As a sea nears a victim bound and still,
The approach alarmed his mind for
ever dumb
Of an implacable eternity
Of pain inhuman and intolerable.
This he must bear, his hope of
heaven estranged;
He must ever exist without
extinction’s peace
In a slow suffering Time and
tortured Space,
An anguished nothingness his
endless state.
We have absolutely no conception, no understanding, no idea of the pain bourn
by the Avatar, the Divine Pain, bourn for the sake of this mortal creature. The
Mother says:
People do not know what a
tremendous sacrifice Sri Aurobindo has made for the world. About a year ago,
while I was discussing things, I remarked that I felt like leaving this body of
mine. He spoke out in a very firm tone, “No, this can never be. If necessary
for this transformation, I might go, you will have to fulfil our Yoga of
supramental descent and transformation.” We stand in the Presence of Him who
has sacrificed his physical life in order to help more fully his work of
transformation. He is always with us, aware of what we are doing, of all our
thoughts, of all our feelings and all our actions.

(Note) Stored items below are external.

-- ==== Sys2Proof/Config.lean ====
section
/-!
DEFINITION. What the platform fixes and the spec leaves open.
-/

namespace Sys2Proof

/-- FREE VALUE (log entry 5). What the host sees when it reads a register index outside 0..8, as a
function of the index and of how many reads came before: "what the host sees is the platform's
affair" (`spec/20_memory.md` R41). No body, so nothing about it can be proved. -/
opaque Config.platformRead : Nat → Nat → Word

end Sys2Proof
end

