-- ==== Sys2Proof/Machine/BitUtilities.lean ====
section
/-!
DEFINITION. The Bit Utilities unit: `MSB32` and `NPOW2` (`spec/40_bit_utilities.md`).
-/

namespace Sys2Proof.Machine

/-- `msb32(n)`: the `k` with `2^k <= n < 2^(k+1)`; it has no value at 0 (R80, U1). -/
def msb32 (n : Nat) : Option Nat := if n = 0 then none else some n.log2

/-- `next_pow2(n)` by bit smearing in 32-bit unsigned arithmetic (R82). -/
def nextPow2 (n : Nat) : Nat :=
  let s := n ||| (n >>> 1)
  let s := s ||| (s >>> 2)
  let s := s ||| (s >>> 4)
  let s := s ||| (s >>> 8)
  let s := s ||| (s >>> 16)
  (s + 1) % 2 ^ 32

/-- The outcome of `MSB32` (R81). -/
def msb32Result (l : Operands) : CommandResult :=
  match msb32 (u32 l.op0) with
  | some k => deliverRes0 (.ok (k : Int))
  | none => .err .bitScanOfZero

/-- The outcome of `NPOW2` (R83). -/
def npow2Result (l : Operands) : CommandResult :=
  deliverRes0 (.ok (nextPow2 (u32 l.op0) : Int))

/-- `MSB32` completes (R81). -/
def execMsb32 (s : State) : Host.Outcome State Fault Refusal :=
  .next (complete (msb32Result s.lat) s)

/-- `NPOW2` completes (R83). -/
def execNpow2 (s : State) : Host.Outcome State Fault Refusal :=
  .next (complete (npow2Result s.lat) s)

end Sys2Proof.Machine
end

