/-- R105 (b) (`42_montgomery_params.md`): the unit relation between the two parameters. -/
def Obligations.MontgomeryUnitRelation : Prop :=
  ∀ n : Nat, n % 2 = 1 → n < 2 ^ 31 →
    ∃ (r : Nat) (n1 r1 : Int), radix n = .ok r ∧ montgomeryN1 n = .ok n1 ∧
      montgomeryR1 n = .ok r1 ∧
      (3 ≤ n → (r : Int) * r1 - n * n1 = 1) ∧ (n = 1 → (r : Int) * r1 - n * n1 = -1)

/-! ## Reduction and exponentiation -/

/-- R111 (a), (b), (d) (`43_montgomery_reduce_exp.md`): with a matching `n1` one reduction multiplies
by the inverse of the radix; for an argument below `r*n` its result is a residue; and its result is
always below `a/r + n`. -/
def Obligations.ReductionLaws : Prop :=
  ∀ a k n n1 : Nat, 1 ≤ n →
    (2 ^ k ∣ n * n1 + 1 → redc a k n n1 * 2 ^ k ≡ a [MOD n]) ∧
    (a < 2 ^ k * n → redc a k n n1 < n) ∧
    2 ^ k * redc a k n n1 < a + 2 ^ k * n

/-- R110, R112 (`43_montgomery_reduce_exp.md`): `MREDC`'s two errors in their order, and otherwise
the value of the reduction formula with its one subtraction, which fits the register, whether or
not the parameters match. -/
def Obligations.MredcDeliversTheReduction : Prop :=
  ∀ (s : State) (a k n n1 : Int), a = s32 s.lat.op0 → k = s32 s.lat.op1 → n = s32 s.lat.op2 →
    n1 = s32 s.lat.op3 →
    (n ≤ 0 → exec .mredc s =
      .next { s with busy := false, err := true, cause := some .modulusNonPositive }) ∧
    (0 < n → (a < 0 ∨ k < 0 ∨ 31 < k ∨ n1 < 0) → exec .mredc s =
      .next { s with busy := false, err := true, cause := some .operandRange }) ∧
    (0 < n → 0 ≤ a → 0 ≤ k → k ≤ 31 → 0 ≤ n1 →
      ∃ (m t : Int) (v : Word),
        m = ((a % 2 ^ k.toNat) * n1) % 2 ^ k.toNat ∧ t = (a + m * n) / 2 ^ k.toNat ∧
        (n ≤ t → s32 v = t - n) ∧ (t < n → s32 v = t) ∧ 0 ≤ s32 v ∧
        exec .mredc s =
          .next { s with res := { s.res with res0 := v }, busy := false, done := true })

/-- R113, R114, R115 (`43_montgomery_reduce_exp.md`): `MEXP`'s three errors in their order, and for
an odd modulus below `2^31` and non-negative base and exponent the residue `x^d mod n`. -/
def Obligations.MexpDeliversThePower : Prop :=
  ∀ s : State,
    ((s.lat.op2.toNat = 0 ∨ 2 ^ 31 ≤ s.lat.op2.toNat) → exec .mexp s =
      .next { s with busy := false, err := true, cause := some .modulusNonPositive }) ∧
    (1 ≤ s.lat.op2.toNat → s.lat.op2.toNat < 2 ^ 31 →
      (s32 s.lat.op0 < 0 ∨ s32 s.lat.op1 < 0) → exec .mexp s =
        .next { s with busy := false, err := true, cause := some .operandRange }) ∧
    (1 ≤ s.lat.op2.toNat → s.lat.op2.toNat < 2 ^ 31 → 0 ≤ s32 s.lat.op0 → 0 ≤ s32 s.lat.op1 →
      s.lat.op2.toNat % 2 = 0 → exec .mexp s =
        .next { s with busy := false, err := true, cause := some .noModularInverseExists }) ∧
    (s.lat.op2.toNat < 2 ^ 31 → 0 ≤ s32 s.lat.op0 → 0 ≤ s32 s.lat.op1 →
      s.lat.op2.toNat % 2 = 1 →
      ∃ v : Word, v.toNat = s.lat.op0.toNat ^ s.lat.op1.toNat % s.lat.op2.toNat ∧
        exec .mexp s =
          .next { s with res := { s.res with res0 := v }, busy := false, done := true })

/-- R125, R126, R127 (`44_binary_exp.md`): `POWM`'s two errors in their order, and otherwise the
residue `a^d mod n`, but 1 for `d = 0` with `n = 1`. -/
def Obligations.PowmDeliversThePower : Prop :=
  ∀ s : State,
    (s32 s.lat.op2 ≤ 0 → exec .powm s =
      .next { s with busy := false, err := true, cause := some .modulusNonPositive }) ∧
    (0 < s32 s.lat.op2 → (s32 s.lat.op0 < 0 ∨ s32 s.lat.op1 < 0) → exec .powm s =
      .next { s with busy := false, err := true, cause := some .operandRange }) ∧
    (0 < s32 s.lat.op2 → 0 ≤ s32 s.lat.op0 → 0 ≤ s32 s.lat.op1 →
      ∃ v : Word, (s.lat.op1 = 0 → v = 1) ∧
        (s.lat.op1 ≠ 0 → v.toNat = s.lat.op0.toNat ^ s.lat.op1.toNat % s.lat.op2.toNat) ∧
        exec .powm s =
          .next { s with res := { s.res with res0 := v }, busy := false, done := true })

/-- R116 (`43_montgomery_reduce_exp.md`): for an odd modulus from 3 below `2^31` and non-negative
base and exponent the two exponentiations complete without error and deliver the same `RES0`; for
the modulus 1 they differ exactly at `d = 0`; for an even modulus `POWM` completes and `MEXP`
raises `NoModularInverseExists`; for a negative or zero modulus, and for a negative operand, both
raise the same cause. -/
def Obligations.ExponentiationsAgree : Prop :=
  ∀ s : State, ∃ t u, exec .mexp s = .next t ∧ exec .powm s = .next u ∧
    (3 ≤ s32 s.lat.op2 → s32 s.lat.op2 % 2 = 1 → 0 ≤ s32 s.lat.op0 → 0 ≤ s32 s.lat.op1 →
      t.done = true ∧ t = u ∧
      t.res.res0.toNat = s.lat.op0.toNat ^ s.lat.op1.toNat % s.lat.op2.toNat) ∧
    (s.lat.op2 = 1 → 0 ≤ s32 s.lat.op0 → 0 ≤ s32 s.lat.op1 →
      t.done = true ∧ u.done = true ∧ t.res.res0 = 0 ∧
      u.res.res0 = (if s.lat.op1 = 0 then 1 else 0)) ∧
    (2 ≤ s32 s.lat.op2 → s32 s.lat.op2 % 2 = 0 → 0 ≤ s32 s.lat.op0 → 0 ≤ s32 s.lat.op1 →
      t.err = true ∧ t.cause = some .noModularInverseExists ∧ u.done = true) ∧
    (s32 s.lat.op2 ≤ 0 → t = u ∧ t.err = true ∧ t.cause = some .modulusNonPositive) ∧
    (0 < s32 s.lat.op2 → (s32 s.lat.op0 < 0 ∨ s32 s.lat.op1 < 0) →
      t = u ∧ t.err = true ∧ t.cause = some .operandRange)
end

She told this to one of her
attendants on 18 January 1951. And then, we have her prayer dated 9 December
1950, later inscribed on the Samadhi: (CWM, Vol. 13)
To Thee who hast been the material
envelope of our Master, to Thee our infinite gratitude. Before Thee who hast
done so much for us, who hast worked, struggled, suffered, hoped, endured so
much, before Thee who hast willed all, attempted all, prepared, achieved all
for us, before Thee we bow down and implore that we may never forget, even for
a moment, all we owe to Thee.
He “who worked, struggled,
suffered, hoped, endured so much, willed all, attempted all, prepared, achieved
all,”—about him we comprehend nothing. What can we know about the Avatar’s
passing through the portals of the life that is a death? nothing, not a bit.
And when we look at The Lives of Sri
Aurobindo published last year by the Columbia University Press we put our head down in shame.